### [What is expected]
Write out exactly the lines from the start of the entries through the one that contains "s.waiting = true →", including both.

*** Records for this task

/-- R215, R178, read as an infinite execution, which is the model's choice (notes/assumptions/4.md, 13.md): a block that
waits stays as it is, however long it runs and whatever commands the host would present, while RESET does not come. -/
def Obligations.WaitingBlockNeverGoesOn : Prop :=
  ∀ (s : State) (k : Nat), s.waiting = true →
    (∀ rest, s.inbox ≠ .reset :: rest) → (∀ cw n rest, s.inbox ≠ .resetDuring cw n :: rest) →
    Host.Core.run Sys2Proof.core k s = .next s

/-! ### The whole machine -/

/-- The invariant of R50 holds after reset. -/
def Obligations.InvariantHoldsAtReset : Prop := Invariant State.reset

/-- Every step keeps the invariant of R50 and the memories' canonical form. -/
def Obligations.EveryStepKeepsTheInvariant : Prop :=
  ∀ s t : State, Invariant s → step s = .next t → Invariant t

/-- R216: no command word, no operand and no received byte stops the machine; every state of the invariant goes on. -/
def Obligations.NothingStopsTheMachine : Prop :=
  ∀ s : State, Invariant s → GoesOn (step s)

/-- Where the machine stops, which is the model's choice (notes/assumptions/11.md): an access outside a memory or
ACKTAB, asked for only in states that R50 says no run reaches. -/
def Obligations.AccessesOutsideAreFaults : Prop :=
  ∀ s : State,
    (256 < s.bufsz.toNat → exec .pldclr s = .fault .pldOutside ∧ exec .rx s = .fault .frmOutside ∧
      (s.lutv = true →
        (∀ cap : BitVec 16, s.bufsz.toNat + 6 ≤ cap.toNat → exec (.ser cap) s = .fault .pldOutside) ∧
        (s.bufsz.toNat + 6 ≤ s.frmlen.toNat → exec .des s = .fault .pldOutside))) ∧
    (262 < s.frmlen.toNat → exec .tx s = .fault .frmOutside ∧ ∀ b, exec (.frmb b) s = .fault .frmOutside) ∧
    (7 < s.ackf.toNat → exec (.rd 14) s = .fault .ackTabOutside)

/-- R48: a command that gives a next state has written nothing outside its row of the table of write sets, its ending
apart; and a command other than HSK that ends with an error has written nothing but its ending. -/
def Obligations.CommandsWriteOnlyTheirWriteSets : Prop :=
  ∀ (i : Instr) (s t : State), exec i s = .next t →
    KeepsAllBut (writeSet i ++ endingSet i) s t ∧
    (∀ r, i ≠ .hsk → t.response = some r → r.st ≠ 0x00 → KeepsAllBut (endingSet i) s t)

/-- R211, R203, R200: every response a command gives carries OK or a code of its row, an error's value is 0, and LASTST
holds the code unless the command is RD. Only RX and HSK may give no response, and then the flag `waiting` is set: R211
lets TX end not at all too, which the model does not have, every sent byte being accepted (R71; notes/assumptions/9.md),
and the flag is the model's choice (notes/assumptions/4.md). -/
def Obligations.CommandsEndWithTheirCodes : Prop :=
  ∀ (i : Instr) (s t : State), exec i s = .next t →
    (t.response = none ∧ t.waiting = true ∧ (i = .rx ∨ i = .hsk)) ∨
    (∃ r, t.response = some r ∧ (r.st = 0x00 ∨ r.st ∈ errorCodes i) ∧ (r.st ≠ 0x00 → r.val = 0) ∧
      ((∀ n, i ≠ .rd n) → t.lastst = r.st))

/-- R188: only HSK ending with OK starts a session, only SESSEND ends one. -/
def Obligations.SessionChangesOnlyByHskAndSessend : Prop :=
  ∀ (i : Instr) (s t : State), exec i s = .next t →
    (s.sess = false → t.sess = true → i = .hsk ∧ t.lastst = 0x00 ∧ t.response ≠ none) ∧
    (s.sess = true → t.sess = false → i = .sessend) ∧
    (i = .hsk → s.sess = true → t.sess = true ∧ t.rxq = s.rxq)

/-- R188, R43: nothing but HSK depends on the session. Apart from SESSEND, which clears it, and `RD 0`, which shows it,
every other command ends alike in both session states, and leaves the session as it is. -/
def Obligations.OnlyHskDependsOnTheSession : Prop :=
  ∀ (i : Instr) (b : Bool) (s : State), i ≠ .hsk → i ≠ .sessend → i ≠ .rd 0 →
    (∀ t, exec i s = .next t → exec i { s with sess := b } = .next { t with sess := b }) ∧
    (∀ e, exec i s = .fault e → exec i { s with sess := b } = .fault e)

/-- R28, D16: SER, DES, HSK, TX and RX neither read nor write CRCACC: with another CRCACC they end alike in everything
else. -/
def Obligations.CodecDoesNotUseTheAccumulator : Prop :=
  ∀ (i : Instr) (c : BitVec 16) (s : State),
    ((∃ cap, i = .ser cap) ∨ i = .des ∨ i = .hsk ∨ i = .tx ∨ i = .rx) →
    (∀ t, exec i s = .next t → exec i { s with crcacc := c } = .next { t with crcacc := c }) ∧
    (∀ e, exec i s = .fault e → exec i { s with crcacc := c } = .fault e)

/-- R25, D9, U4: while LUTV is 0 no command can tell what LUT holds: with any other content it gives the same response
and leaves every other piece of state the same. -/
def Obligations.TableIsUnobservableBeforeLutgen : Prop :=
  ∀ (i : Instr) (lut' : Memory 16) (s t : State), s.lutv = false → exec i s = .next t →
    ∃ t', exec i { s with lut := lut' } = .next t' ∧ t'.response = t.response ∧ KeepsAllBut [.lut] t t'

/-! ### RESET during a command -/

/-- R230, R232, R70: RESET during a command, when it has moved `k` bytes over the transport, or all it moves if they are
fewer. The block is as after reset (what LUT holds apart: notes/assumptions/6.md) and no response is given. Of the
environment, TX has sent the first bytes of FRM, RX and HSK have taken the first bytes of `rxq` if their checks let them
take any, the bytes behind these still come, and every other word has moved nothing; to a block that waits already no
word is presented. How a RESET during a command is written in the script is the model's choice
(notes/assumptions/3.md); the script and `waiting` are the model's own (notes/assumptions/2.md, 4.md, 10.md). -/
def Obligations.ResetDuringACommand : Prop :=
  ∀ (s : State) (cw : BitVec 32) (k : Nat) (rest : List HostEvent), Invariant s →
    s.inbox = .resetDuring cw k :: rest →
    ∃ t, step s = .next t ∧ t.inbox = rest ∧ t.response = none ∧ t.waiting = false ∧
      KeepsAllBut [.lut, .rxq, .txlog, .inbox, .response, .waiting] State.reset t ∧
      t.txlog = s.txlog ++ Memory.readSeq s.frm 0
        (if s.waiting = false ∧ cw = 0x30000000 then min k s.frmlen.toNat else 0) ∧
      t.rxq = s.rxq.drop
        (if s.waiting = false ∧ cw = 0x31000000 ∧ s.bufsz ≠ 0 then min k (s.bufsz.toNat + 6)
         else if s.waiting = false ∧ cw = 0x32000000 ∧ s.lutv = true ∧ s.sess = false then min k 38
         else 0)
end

******

### [Finished task]
/-- R215, R178, read as an infinite execution, which is the model's choice (notes/assumptions/4.md, 13.md): a block that
waits stays as it is, however long it runs and whatever commands the host would present, while RESET does not come. -/
def Obligations.WaitingBlockNeverGoesOn : Prop :=
  ∀ (s : State) (k : Nat), s.waiting = true →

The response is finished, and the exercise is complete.